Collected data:
@[simp] theorem State.updCtx_keeps (x : CtxId) (f : Ctx → Ctx) :
    (s.updCtx x f).pending = s.pending ∧ (s.updCtx x f).time = s.time ∧ (s.updCtx x f).free = s.free ∧
    (s.updCtx x f).regs = s.regs ∧ (s.updCtx x f).win = s.win ∧ (s.updCtx x f).bad = s.bad ∧
    (s.updCtx x f).wst = s.wst ∧ (s.updCtx x f).held = s.held ∧ (s.updCtx x f).frames = s.frames ∧
    (s.updCtx x f).nextFrame = s.nextFrame ∧ (s.updCtx x f).nextCopy = s.nextCopy ∧
    (s.updCtx x f).ports = s.ports ∧ (s.updCtx x f).macros = s.macros ∧ (s.updCtx x f).pups = s.pups ∧
    (s.updCtx x f).pcls = s.pcls ∧ (s.updCtx x f).commitAt = s.commitAt ∧ (s.updCtx x f).baseImg = s.baseImg ∧
    (s.updCtx x f).fwds = s.fwds ∧ (s.updCtx x f).asas = s.asas ∧ (s.updCtx x f).swcs = s.swcs ∧
    (s.updCtx x f).links = s.links ∧ (s.updCtx x f).hrPhase = s.hrPhase ∧ (s.updCtx x f).sigs = s.sigs ∧
    (s.updCtx x f).bpms = s.bpms ∧ (s.updCtx x f).chans = s.chans ∧ (s.updCtx x f).deepMem = s.deepMem ∧
    (s.updCtx x f).tmgs = s.tmgs ∧ (s.updCtx x f).egvs = s.egvs ∧ (s.updCtx x f).acts = s.acts ∧ (s.updCtx x f).fabIn = s.fabIn ∧
    (s.updCtx x f).gov = s.gov ∧
    (s.updCtx x f).tsu = s.tsu ∧ (s.updCtx x f).kce = s.kce ∧ (s.updCtx x f).hif = s.hif ∧
    (s.updCtx x f).flt = s.flt ∧ (s.updCtx x f).knl = s.knl ∧ (s.updCtx x f).boot = s.boot := by
  and_intros <;> rfl

@[simp] theorem State.noteFault_keeps (src group : Nat) :
    (s.noteFault src group).pending = s.pending ∧ (s.noteFault src group).time = s.time ∧
    (s.noteFault src group).free = s.free ∧ (s.noteFault src group).regs = s.regs ∧
    (s.noteFault src group).win = s.win ∧ (s.noteFault src group).bad = s.bad ∧
    (s.noteFault src group).wst = s.wst ∧ (s.noteFault src group).held = s.held ∧
    (s.noteFault src group).frames = s.frames ∧ (s.noteFault src group).nextFrame = s.nextFrame ∧
    (s.noteFault src group).nextCopy = s.nextCopy ∧ (s.noteFault src group).ports = s.ports ∧
    (s.noteFault src group).macros = s.macros ∧ (s.noteFault src group).ctxs = s.ctxs ∧
    (s.noteFault src group).pups = s.pups ∧ (s.noteFault src group).pcls = s.pcls ∧
    (s.noteFault src group).commitAt = s.commitAt ∧ (s.noteFault src group).baseImg = s.baseImg ∧
    (s.noteFault src group).fwds = s.fwds ∧ (s.noteFault src group).asas = s.asas ∧
    (s.noteFault src group).swcs = s.swcs ∧ (s.noteFault src group).links = s.links ∧
    (s.noteFault src group).hrPhase = s.hrPhase ∧ (s.noteFault src group).sigs = s.sigs ∧
    (s.noteFault src group).bpms = s.bpms ∧ (s.noteFault src group).chans = s.chans ∧
    (s.noteFault src group).deepMem = s.deepMem ∧ (s.noteFault src group).tmgs = s.tmgs ∧
    (s.noteFault src group).egvs = s.egvs ∧ (s.noteFault src group).acts = s.acts ∧ (s.noteFault src group).fabIn = s.fabIn ∧
    (s.noteFault src group).gov = s.gov ∧
    (s.noteFault src group).tsu = s.tsu ∧ (s.noteFault src group).kce = s.kce ∧
    (s.noteFault src group).hif = s.hif ∧ (s.noteFault src group).knl = s.knl ∧
    (s.noteFault src group).boot = s.boot := by
  and_intros <;> rfl

/-- R510: sending a vector changes only what the host interface holds. -/
theorem State.sendMsi_eq (fn vec : Nat) : ∃ h, s.sendMsi fn vec = { s with hif := h } := by
  unfold State.sendMsi
  split
  · exact ⟨s.hif, rfl⟩
  · split <;> exact ⟨_, rfl⟩

@[simp] theorem State.sendMsi_keeps (fn vec : Nat) :
    (s.sendMsi fn vec).pending = s.pending ∧ (s.sendMsi fn vec).time = s.time ∧ (s.sendMsi fn vec).free = s.free ∧
    (s.sendMsi fn vec).regs = s.regs ∧ (s.sendMsi fn vec).win = s.win ∧ (s.sendMsi fn vec).bad = s.bad ∧
    (s.sendMsi fn vec).wst = s.wst ∧ (s.sendMsi fn vec).held = s.held ∧ (s.sendMsi fn vec).frames = s.frames ∧
    (s.sendMsi fn vec).nextFrame = s.nextFrame ∧ (s.sendMsi fn vec).nextCopy = s.nextCopy ∧
    (s.sendMsi fn vec).ports = s.ports ∧ (s.sendMsi fn vec).macros = s.macros ∧ (s.sendMsi fn vec).ctxs = s.ctxs ∧
    (s.sendMsi fn vec).pups = s.pups ∧ (s.sendMsi fn vec).pcls = s.pcls ∧
    (s.sendMsi fn vec).commitAt = s.commitAt ∧ (s.sendMsi fn vec).baseImg = s.baseImg ∧
    (s.sendMsi fn vec).fwds = s.fwds ∧ (s.sendMsi fn vec).asas = s.asas ∧ (s.sendMsi fn vec).swcs = s.swcs ∧
    (s.sendMsi fn vec).links = s.links ∧ (s.sendMsi fn vec).hrPhase = s.hrPhase ∧
    (s.sendMsi fn vec).sigs = s.sigs ∧ (s.sendMsi fn vec).bpms = s.bpms ∧ (s.sendMsi fn vec).chans = s.chans ∧
    (s.sendMsi fn vec).deepMem = s.deepMem ∧ (s.sendMsi fn vec).tmgs = s.tmgs ∧ (s.sendMsi fn vec).egvs = s.egvs ∧
    (s.sendMsi fn vec).acts = s.acts ∧ (s.sendMsi fn vec).fabIn = s.fabIn ∧
    (s.sendMsi fn vec).gov = s.gov ∧ (s.sendMsi fn vec).tsu = s.tsu ∧ (s.sendMsi fn vec).kce = s.kce ∧
    (s.sendMsi fn vec).flt = s.flt ∧ (s.sendMsi fn vec).knl = s.knl ∧ (s.sendMsi fn vec).boot = s.boot := by
  obtain ⟨h, e⟩ := s.sendMsi_eq fn vec
  rw [e]
  and_intros <;> rfl

@[simp] theorem State.updPup_keeps (sl : Slice) (f : PupSt → PupSt) :
    (s.updPup sl f).pending = s.pending ∧ (s.updPup sl f).time = s.time ∧ (s.updPup sl f).free = s.free ∧
    (s.updPup sl f).regs = s.regs ∧ (s.updPup sl f).win = s.win ∧ (s.updPup sl f).bad = s.bad ∧
    (s.updPup sl f).wst = s.wst ∧ (s.updPup sl f).held = s.held ∧ (s.updPup sl f).frames = s.frames ∧
    (s.updPup sl f).nextFrame = s.nextFrame ∧ (s.updPup sl f).nextCopy = s.nextCopy ∧
    (s.updPup sl f).ports = s.ports ∧ (s.updPup sl f).macros = s.macros ∧ (s.updPup sl f).ctxs = s.ctxs ∧
    (s.updPup sl f).pcls = s.pcls ∧ (s.updPup sl f).commitAt = s.commitAt ∧ (s.updPup sl f).baseImg = s.baseImg ∧
    (s.updPup sl f).fwds = s.fwds ∧ (s.updPup sl f).asas = s.asas ∧ (s.updPup sl f).swcs = s.swcs ∧
    (s.updPup sl f).links = s.links ∧ (s.updPup sl f).hrPhase = s.hrPhase ∧ (s.updPup sl f).sigs = s.sigs ∧
    (s.updPup sl f).bpms = s.bpms ∧ (s.updPup sl f).chans = s.chans ∧ (s.updPup sl f).deepMem = s.deepMem ∧
    (s.updPup sl f).tmgs = s.tmgs ∧ (s.updPup sl f).egvs = s.egvs ∧
    (s.updPup sl f).acts = s.acts ∧ (s.updPup sl f).fabIn = s.fabIn ∧
    (s.updPup sl f).gov = s.gov ∧
    (s.updPup sl f).tsu = s.tsu ∧ (s.updPup sl f).kce = s.kce ∧ (s.updPup sl f).hif = s.hif ∧
    (s.updPup sl f).flt = s.flt ∧ (s.updPup sl f).knl = s.knl ∧ (s.updPup sl f).boot = s.boot := by
  and_intros <;> rfl

@[simp] theorem State.updPcl_keeps (sl : Slice) (f : PclSt → PclSt) :
    (s.updPcl sl f).pending = s.pending ∧ (s.updPcl sl f).time = s.time ∧ (s.updPcl sl f).free = s.free ∧
    (s.updPcl sl f).regs = s.regs ∧ (s.updPcl sl f).win = s.win ∧ (s.updPcl sl f).bad = s.bad ∧
    (s.updPcl sl f).wst = s.wst ∧ (s.updPcl sl f).held = s.held ∧ (s.updPcl sl f).frames = s.frames ∧
    (s.updPcl sl f).nextFrame = s.nextFrame ∧ (s.updPcl sl f).nextCopy = s.nextCopy ∧
    (s.updPcl sl f).ports = s.ports ∧ (s.updPcl sl f).macros = s.macros ∧ (s.updPcl sl f).ctxs = s.ctxs ∧
    (s.updPcl sl f).pups = s.pups ∧ (s.updPcl sl f).commitAt = s.commitAt ∧ (s.updPcl sl f).baseImg = s.baseImg ∧
    (s.updPcl sl f).fwds = s.fwds ∧ (s.updPcl sl f).asas = s.asas ∧ (s.updPcl sl f).swcs = s.swcs ∧
    (s.updPcl sl f).links = s.links ∧ (s.updPcl sl f).hrPhase = s.hrPhase ∧ (s.updPcl sl f).sigs = s.sigs ∧
    (s.updPcl sl f).bpms = s.bpms ∧ (s.updPcl sl f).chans = s.chans ∧ (s.updPcl sl f).deepMem = s.deepMem ∧
    (s.updPcl sl f).tmgs = s.tmgs ∧ (s.updPcl sl f).egvs = s.egvs ∧
    (s.updPcl sl f).acts = s.acts ∧ (s.updPcl sl f).fabIn = s.fabIn ∧
    (s.updPcl sl f).gov = s.gov ∧
    (s.updPcl sl f).tsu = s.tsu ∧ (s.updPcl sl f).kce = s.kce ∧ (s.updPcl sl f).hif = s.hif ∧
    (s.updPcl sl f).flt = s.flt ∧ (s.updPcl sl f).knl = s.knl ∧ (s.updPcl sl f).boot = s.boot := by
  and_intros <;> rfl

@[simp] theorem State.updFwd_keeps (sl : Slice) (f : FwdSt → FwdSt) :
    (s.updFwd sl f).pending = s.pending ∧ (s.updFwd sl f).time = s.time ∧ (s.updFwd sl f).free = s.free ∧
    (s.updFwd sl f).regs = s.regs ∧ (s.updFwd sl f).win = s.win ∧ (s.updFwd sl f).bad = s.bad ∧
    (s.updFwd sl f).wst = s.wst ∧ (s.updFwd sl f).held = s.held ∧ (s.updFwd sl f).frames = s.frames ∧
    (s.updFwd sl f).nextFrame = s.nextFrame ∧ (s.updFwd sl f).nextCopy = s.nextCopy ∧
    (s.updFwd sl f).ports = s.ports ∧ (s.updFwd sl f).macros = s.macros ∧ (s.updFwd sl f).ctxs = s.ctxs ∧
    (s.updFwd sl f).pups = s.pups ∧ (s.updFwd sl f).pcls = s.pcls ∧ (s.updFwd sl f).commitAt = s.commitAt ∧
    (s.updFwd sl f).baseImg = s.baseImg ∧ (s.updFwd sl f).asas = s.asas ∧ (s.updFwd sl f).swcs = s.swcs ∧
    (s.updFwd sl f).links = s.links ∧ (s.updFwd sl f).hrPhase = s.hrPhase ∧ (s.updFwd sl f).sigs = s.sigs ∧
    (s.updFwd sl f).bpms = s.bpms ∧ (s.updFwd sl f).chans = s.chans ∧ (s.updFwd sl f).deepMem = s.deepMem ∧
    (s.updFwd sl f).tmgs = s.tmgs ∧ (s.updFwd sl f).egvs = s.egvs ∧
    (s.updFwd sl f).acts = s.acts ∧ (s.updFwd sl f).fabIn = s.fabIn ∧
    (s.updFwd sl f).gov = s.gov ∧
    (s.updFwd sl f).tsu = s.tsu ∧ (s.updFwd sl f).kce = s.kce ∧ (s.updFwd sl f).hif = s.hif ∧
    (s.updFwd sl f).flt = s.flt ∧ (s.updFwd sl f).knl = s.knl ∧ (s.updFwd sl f).boot = s.boot := by
  and_intros <;> rfl

@[simp] theorem State.updAsa_keeps (sl : Slice) (f : AsaSt → AsaSt) :
    (s.updAsa sl f).pending = s.pending ∧ (s.updAsa sl f).time = s.time ∧ (s.updAsa sl f).free = s.free ∧
    (s.updAsa sl f).regs = s.regs ∧ (s.updAsa sl f).win = s.win ∧ (s.updAsa sl f).bad = s.bad ∧
    (s.updAsa sl f).wst = s.wst ∧ (s.updAsa sl f).held = s.held ∧ (s.updAsa sl f).frames = s.frames ∧
    (s.updAsa sl f).nextFrame = s.nextFrame ∧ (s.updAsa sl f).nextCopy = s.nextCopy ∧
    (s.updAsa sl f).ports = s.ports ∧ (s.updAsa sl f).macros = s.macros ∧ (s.updAsa sl f).ctxs = s.ctxs ∧
    (s.updAsa sl f).pups = s.pups ∧ (s.updAsa sl f).pcls = s.pcls ∧ (s.updAsa sl f).commitAt = s.commitAt ∧
    (s.updAsa sl f).baseImg = s.baseImg ∧ (s.updAsa sl f).fwds = s.fwds ∧ (s.updAsa sl f).swcs = s.swcs ∧
    (s.updAsa sl f).links = s.links ∧ (s.updAsa sl f).hrPhase = s.hrPhase ∧ (s.updAsa sl f).sigs = s.sigs ∧
    (s.updAsa sl f).bpms = s.bpms ∧ (s.updAsa sl f).chans = s.chans ∧ (s.updAsa sl f).deepMem = s.deepMem ∧
    (s.updAsa sl f).tmgs = s.tmgs ∧ (s.updAsa sl f).egvs = s.egvs ∧
    (s.updAsa sl f).acts = s.acts ∧ (s.updAsa sl f).fabIn = s.fabIn ∧
    (s.updAsa sl f).gov = s.gov ∧
    (s.updAsa sl f).tsu = s.tsu ∧ (s.updAsa sl f).kce = s.kce ∧ (s.updAsa sl f).hif = s.hif ∧
    (s.updAsa sl f).flt = s.flt ∧ (s.updAsa sl f).knl = s.knl ∧ (s.updAsa sl f).boot = s.boot := by
  and_intros <;> rfl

▸ EXERCISE PROMPT
Your answer must be the lines above from the one containing "(s.sendMsi fn vec).ports" to the one containing "(s.sendMsi fn vec).fwds", both included, restated word for word.

▸ EXERCISE SOLUTION
    (s.sendMsi fn vec).ports = s.ports ∧ (s.sendMsi fn vec).macros = s.macros ∧ (s.sendMsi fn vec).ctxs = s.ctxs ∧
    (s.sendMsi fn vec).pups = s.pups ∧ (s.sendMsi fn vec).pcls = s.pcls ∧
    (s.sendMsi fn vec).commitAt = s.commitAt ∧ (s.sendMsi fn vec).baseImg = s.baseImg ∧
    (s.sendMsi fn vec).fwds = s.fwds ∧ (s.sendMsi fn vec).asas = s.asas ∧ (s.sendMsi fn vec).swcs = s.swcs ∧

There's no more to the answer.